LONDON -- Stock index futures at 7:50 a.m. EST suggest that the Dow Jones Industrial Average may open 0.25% higher this morning, while the S&P 500 is set to rise about 0.2% when the opening bell rings.
Today's only economic data is November's housing starts, which are expected to have dropped to 865,000 from 894,000 in October, mostly due to the impact of Hurricane Sandy. However, while the fiscal-cliff negotiations are likely to hold investors' attention, several corporate earnings events today could prove to be useful economic indicators.
First among these were second-quarter earnings from FedEx , released at 7:30 a.m. EST. FedEx, usually considered to be a reliable bellwether for the economy, said profit declined 12% to $438 million, or $1.39 per share, in Q2. Analysts had been expecting EPS of $1.41. The company blamed weak air-network performance, the aftermath of Superstorm Sandy, and its customers' shift toward lower-cost shipping methods.
General Mills also reported earnings this morning. The company announced that it earned $0.86 per share (ex-items) on $4.88 billion in revenue, beating analyst EPS estimates of $0.79. Net income rose for the third straight quarter and is up 22% over the same period last year.

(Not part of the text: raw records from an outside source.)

theorem clearRing_kept {o s : State} {a1} (h : Kept o s) : Kept o (clearRing s a1) := by
  unfold clearRing
  repeat' first | with_reducible assumption | with_reducible apply modCup_kept

theorem refineRec_kept {o s : State} {a1} (h : Kept o s) : Kept o (refineRec s a1) := by
  unfold refineRec
  repeat' first | with_reducible assumption | with_reducible apply announceRec_kept | with_reducible apply cupStat_kept | with_reducible apply modRec_kept | split

theorem cutCup_kept {o s : State} {a1 a2} (h : Kept o s) : Kept o (cutCup s a1 a2) := by
  unfold cutCup
  try dsimp only
  repeat' first | with_reducible assumption | with_reducible apply dropTrig_kept | with_reducible apply refineRec_kept | with_reducible apply setCup_kept | (with_reducible refine Kept.fst (by with_reducible assumption) ?_) | with_reducible apply KeptP.fst | with_reducible apply KeptC.s_kept | (with_reducible apply Kept.foldl; intro _ _ _) | (intro _ _ _ _) | with_reducible apply Kept.ite | (fail_if_no_progress with_reducible refine Kept.lit rfl rfl rfl rfl rfl rfl rfl rfl rfl rfl rfl rfl ?_) | split

theorem abortForced_kept {o s : State} {a1} (h : Kept o s) : Kept o (abortForced s a1) := by
  unfold abortForced
  try dsimp only
  repeat' first | with_reducible assumption | with_reducible apply complete_kept | with_reducible apply setCup_kept | (with_reducible refine Kept.fst (by with_reducible assumption) ?_) | with_reducible apply KeptP.fst | with_reducible apply KeptC.s_kept | (with_reducible apply Kept.foldl; intro _ _ _) | (intro _ _ _ _) | with_reducible apply Kept.ite | (fail_if_no_progress with_reducible refine Kept.lit rfl rfl rfl rfl rfl rfl rfl rfl rfl rfl rfl rfl ?_) | split

theorem cupStopped_kept {o s : State} {a1} (h : Kept o s) : Kept o (cupStopped s a1) := by
  unfold cupStopped
  try dsimp only
  repeat' first | with_reducible assumption | with_reducible apply abortForced_kept | with_reducible apply clearRing_kept | with_reducible apply cupBayStat_kept | with_reducible apply cupStat_kept | with_reducible apply cutCup_kept

theorem takeLine_kept {o s : State} {a1 a2} (h : Kept o s) : Kept o (takeLine s a1 a2) := by
  unfold takeLine
  try dsimp only
  repeat' first | with_reducible assumption | with_reducible apply bumpBy_kept | with_reducible apply bumpFree_kept | with_reducible apply cupStopped_kept | with_reducible apply fireAt_kept | with_reducible apply setCup_kept | (with_reducible refine Kept.fst (by with_reducible assumption) ?_) | with_reducible apply KeptP.fst | with_reducible apply KeptC.s_kept | (intro _ _ _ _) | with_reducible apply Kept.ite | (fail_if_no_progress with_reducible refine Kept.lit rfl rfl rfl rfl rfl rfl rfl rfl rfl rfl rfl rfl ?_) | split
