theorem hrOut_kept {o s : State} {n m p e x} (h : Kept o s) : KeptF o (hrOut s n m p e x) := by
  unfold hrOut
  dsimp only
  repeat' first | with_reducible assumption | with_reducible apply satNote_kept | with_reducible apply bump_kept | with_reducible apply setFlt_kept | with_reducible apply KeptF.ite | with_reducible apply Kept.ite | with_reducible apply KeptF.mk'

theorem hrOuts_kept {o s : State} {k p e x} (h : Kept o s) : KeptF o (hrOuts s k p e x) := by
  have fold : ∀ (l : List BufEntry) (r : FltRun), KeptF o r →
      KeptF o (l.foldl (fun r a => r.then (fun st => hrOut st (2 * k + 1) (2 * k) (some e) a (some x))) r) := by
    intro l
    induction l with
    | nil => exact fun _ hr => hr
    | cons a l ih => exact fun r hr => ih _ ⟨(hrOut_kept hr.out).out⟩
  unfold hrOuts
  exact fold _ _ (hrOut_kept h)

theorem fltAdvance_kept {o s : State} {n} (h : Kept o s) : KeptF o (fltAdvance s n) := by
  unfold fltAdvance
  dsimp only
  apply KeptF.ite
  · exact KeptF.mk' h
  · split
    · apply KeptF.mk'
      apply setFlt_kept
      apply KeptF.s_kept
      apply KeptF.ite
      · apply stage1_kept
        apply setFlt_kept
        apply KeptF.s_kept
        repeat' first | with_reducible assumption | with_reducible apply hrOuts_kept | with_reducible apply raise_kept | with_reducible apply bump_kept | with_reducible apply satNote_kept | with_reducible apply setFlt_kept | with_reducible apply KeptF.ite | with_reducible apply Kept.ite | with_reducible apply KeptF.mk'
      · apply KeptF.mk'
        apply setFlt_kept
        apply KeptF.s_kept
        repeat' first | with_reducible assumption | with_reducible apply hrOuts_kept | with_reducible apply raise_kept | with_reducible apply bump_kept | with_reducible apply satNote_kept | with_reducible apply setFlt_kept | with_reducible apply KeptF.ite | with_reducible apply Kept.ite | with_reducible apply KeptF.mk'
    · exact KeptF.mk' h

theorem execFilterOutput_kept {o s : State} {a0} (h : Kept o s) : KeptOut o (execFilterOutput a0 s) := by
  unfold execFilterOutput
  dsimp only
  split
  · exact Kept.next (takeOuts_kept (fltAdvance_kept h).out)
  · split
    · exact Kept.next (sendSamples_kept h)
    · exact Kept.next h

theorem execHeartbeatSend_kept {o s : State} (h : Kept o s) : KeptOut o (execHeartbeatSend s) := by
  unfold execHeartbeatSend
  repeat' first | with_reducible assumption | apply Kept.next | with_reducible apply linkCheck_kept | with_reducible apply sendHeartbeat_kept | (fail_if_no_progress with_reducible refine Kept.lit rfl rfl rfl rfl rfl rfl rfl rfl rfl rfl rfl rfl ?_) | split

theorem execHeartbeatRx_kept {o s : State} {a0 a1} (h : Kept o s) : KeptOut o (execHeartbeatRx a0 a1 s) := by
  unfold execHeartbeatRx
  repeat' first | with_reducible assumption | apply Kept.next | with_reducible apply linkRx_kept | with_reducible apply takeHeartbeat_kept | with_reducible apply KeptP.fst | split

theorem execSamplesRx_kept {o s : State} {a0 a1} (h : Kept o s) : KeptOut o (execSamplesRx a0 a1 s) := by
  unfold execSamplesRx
  repeat' first | with_reducible assumption | apply Kept.next | with_reducible apply linkRx_kept | with_reducible apply takeSamples_kept | with_reducible apply KeptP.fst | split

theorem execMirrorDeadline_kept {o s : State} (h : Kept o s) : KeptOut o (execMirrorDeadline s) := by
  unfold execMirrorDeadline
  repeat' first | with_reducible assumption | apply Kept.next | with_reducible apply mirrorFallback_kept | split

theorem execEventRx_kept {o s : State} {a0 a1} (h : Kept o s) : KeptOut o (execEventRx a0 a1 s) := by
  unfold execEventRx
  repeat' first | with_reducible assumption | apply Kept.next | with_reducible apply linkRx_kept | with_reducible apply takeEvent_kept | with_reducible apply KeptP.fst | (with_reducible apply Kept.foldl; intro _ _ _) | split

theorem execSnapshotSend_kept {o s : State} (h : Kept o s) : KeptOut o (execSnapshotSend s) := by
  unfold execSnapshotSend
  repeat' first | with_reducible assumption | apply Kept.next | with_reducible apply sendParts_kept | with_reducible apply setMir_kept | split

theorem execSnapshotPartRx_kept {o s : State} {a0 a1 a2 a3} (h : Kept o s) : KeptOut o (execSnapshotPartRx a0 a1 a2 a3 s) := by
  unfold execSnapshotPartRx
  repeat' first | with_reducible assumption | apply Kept.next | with_reducible apply linkRx_kept | with_reducible apply takeSnapPart_kept | with_reducible apply KeptP.fst | split

theorem execSnapshotTimeout_kept {o s : State} (h : Kept o s) : KeptOut o (execSnapshotTimeout s) := by
  unfold execSnapshotTimeout
  repeat' first | with_reducible assumption | apply Kept.next | with_reducible apply discardSnap_kept | split

theorem execLaneDownTimeout_kept {o s : State} {a0} (h : Kept o s) : KeptOut o (execLaneDownTimeout a0 s) := by
  unfold execLaneDownTimeout
  repeat' first | with_reducible assumption | apply Kept.next | with_reducible apply laneDown_kept | split

theorem execMirFrameTimeout_kept {o s : State} {a0} (h : Kept o s) : KeptOut o (execMirFrameTimeout a0 s) := by
  unfold execMirFrameTimeout
  repeat' first | with_reducible assumption | apply Kept.next | with_reducible apply laneErr_kept | split

theorem execFullResyncStart_kept {o s : State} (h : Kept o s) : KeptOut o (execFullResyncStart s) := by
  unfold execFullResyncStart
  try dsimp only
  repeat' first | with_reducible assumption | apply Kept.next | with_reducible apply startFull_kept | split

theorem execBayResyncStep_kept {o s : State} (h : Kept o s) : KeptOut o (execBayResyncStep s) := by
  unfold execBayResyncStep
  try dsimp only
  repeat' first | with_reducible assumption | apply Kept.next | with_reducible apply endFull_kept | with_reducible apply setMir_kept | with_reducible apply startBayRs_kept | (with_reducible refine Kept.fst (by with_reducible assumption) ?_) | with_reducible apply KeptP.fst | with_reducible apply KeptC.s_kept | (intro _ _ _ _) | with_reducible apply Kept.ite | with_reducible apply KeptOut.ite | (fail_if_no_progress with_reducible refine Kept.lit rfl rfl rfl rfl rfl rfl rfl rfl rfl rfl rfl rfl ?_) | split

theorem execBaystateRx_kept {o s : State} {a0 a1 a2 a3 a4} (h : Kept o s) : KeptOut o (execBaystateRx a0 a1 a2 a3 a4 s) := by
  unfold execBaystateRx
  try dsimp only
  repeat' first | with_reducible assumption | apply Kept.next | with_reducible apply linkRx_kept | with_reducible apply setMir_kept | with_reducible apply tryAdopt_kept | with_reducible apply KeptP.fst | split

theorem execBayResyncTimeout_kept {o s : State} {a0} (h : Kept o s) : KeptOut o (execBayResyncTimeout a0 s) := by
  unfold execBayResyncTimeout
  repeat' first | with_reducible assumption | apply Kept.next | with_reducible apply setMir_kept | split

theorem execBayResyncRetry_kept {o s : State} {a0} (h : Kept o s) : KeptOut o (execBayResyncRetry a0 s) := by
  unfold execBayResyncRetry
  try dsimp only
  repeat' first | with_reducible assumption | apply Kept.next | with_reducible apply linkEvent_kept | with_reducible apply startBayRs_kept | (fail_if_no_progress with_reducible refine Kept.lit rfl rfl rfl rfl rfl rfl rfl rfl rfl rfl rfl rfl ?_) | split

theorem execPartnerLoss_kept {o s : State} (h : Kept o s) : KeptOut o (execPartnerLoss s) := by
  unfold execPartnerLoss
  try dsimp only
  repeat' first | with_reducible assumption | apply Kept.next | with_reducible apply cancelHand_kept | with_reducible apply detectTakeover_kept | with_reducible apply setPstate_kept | with_reducible apply stopResync_kept | split

theorem execTakeoverEffect_kept {o s : State} (h : Kept o s) : KeptOut o (execTakeoverEffect s) := by
  unfold execTakeoverEffect
  repeat' first | with_reducible assumption | apply Kept.next | with_reducible apply takeoverEffect_kept | split
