-- ==== Sys2Proof/Laws/KeptImage.lean ====
section
/-! SUPPORT. That every step keeps the invariant, the lasting facts and the queue: register writes, images and the boot chain. Each lemma is read from its definition; what it calls is cited, not unfolded. -/

set_option linter.unusedTactic false
set_option linter.unreachableTactic false

namespace Sys2Proof.Machine

theorem storeWord_kept {o s : State} {a1 a2} (h : Kept o s) : Kept o (storeWord s a1 a2) := by
  unfold storeWord
  repeat' first | with_reducible assumption | with_reducible apply regSet_kept | (fail_if_no_progress with_reducible refine Kept.lit rfl rfl rfl rfl rfl rfl rfl rfl rfl rfl rfl rfl ?_) | split

theorem cfgRej_kept {o s : State} {a1} (h : Kept o s) : Kept o (cfgRej s a1) := by
  unfold cfgRej
  repeat' first | with_reducible assumption | with_reducible apply flagSet_kept | with_reducible apply Kept.ite

theorem chCfg_kept {o s : State} (h : Kept o s) : Kept o (chCfg s) := by
  unfold chCfg
  repeat' first | with_reducible assumption | with_reducible apply applyChCfg_kept | (fail_if_no_progress with_reducible refine Kept.lit rfl rfl rfl rfl rfl rfl rfl rfl rfl rfl rfl rfl ?_) | split

theorem afeCtlAct_kept {o s : State} {a0 a2 a3} (h : Kept o s) : Kept o (afeCtlAct a0 s a2 a3) := by
  unfold afeCtlAct
  try dsimp only
  repeat' first | with_reducible assumption | with_reducible apply modTrk_kept | with_reducible apply setSyncActive_kept | with_reducible apply startFastPath_kept | (with_reducible apply Kept.foldl; intro _ _ _) | (fail_if_no_progress with_reducible refine Kept.lit rfl rfl rfl rfl rfl rfl rfl rfl rfl rfl rfl rfl ?_) | split

theorem trkAct_kept {o s : State} {a1 a2 a3} (h : Kept o s) : Kept o (trkAct s a1 a2 a3) := by
  unfold trkAct
  repeat' first | with_reducible assumption | with_reducible apply modTrk_kept | split

theorem pubAct_kept {o s : State} {a1 a2} (h : Kept o s) : Kept o (pubAct s a1 a2) := by
  unfold pubAct
  repeat' first | with_reducible assumption | with_reducible apply pubStart_kept | with_reducible apply pubStop_kept | (with_reducible apply Kept.foldl; intro _ _ _) | split

theorem metCtlAct_kept {o s : State} {a1 a2} (h : Kept o s) : Kept o (metCtlAct s a1 a2) := by
  unfold metCtlAct
  repeat' first | with_reducible assumption | with_reducible apply modMet_kept | (with_reducible apply Kept.foldl; intro _ _ _) | split

theorem rotNowAct_kept {o s : State} (h : Kept o s) : Kept o (rotNowAct s) := by
  unfold rotNowAct
  repeat' first | with_reducible assumption | with_reducible apply cfgKick_kept | (fail_if_no_progress with_reducible refine Kept.lit rfl rfl rfl rfl rfl rfl rfl rfl rfl rfl rfl rfl ?_)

Oracle shares could be actively traded after the tech firm reported better-than-expected results after the bell last night.
European markets drifted higher this morning on fiscal-cliff hopes and general optimism. Last night, S&P upgraded Greece's credit rating from "selective default" to "B-" -- an impressive six notches in one move. This morning saw the yield on Portuguese 10-year government bonds fall below 7% for the first time since February 2011, prompting small gains for Spanish and Italian bonds.
As of 8 a.m. EST, the DAX is up 0.3%, the CAC 40 is up 0.5%, the FTSE MIB is 1.1% higher, and the IBEX 35 is up by 1.6%. In London, the FTSE 100 is up 0.48%, led by Lloyds Banking Group, which continued to make strong gains this morning after hitting a new post-crisis high yesterday. Lloyds shares are up 3.9% at the time of writing.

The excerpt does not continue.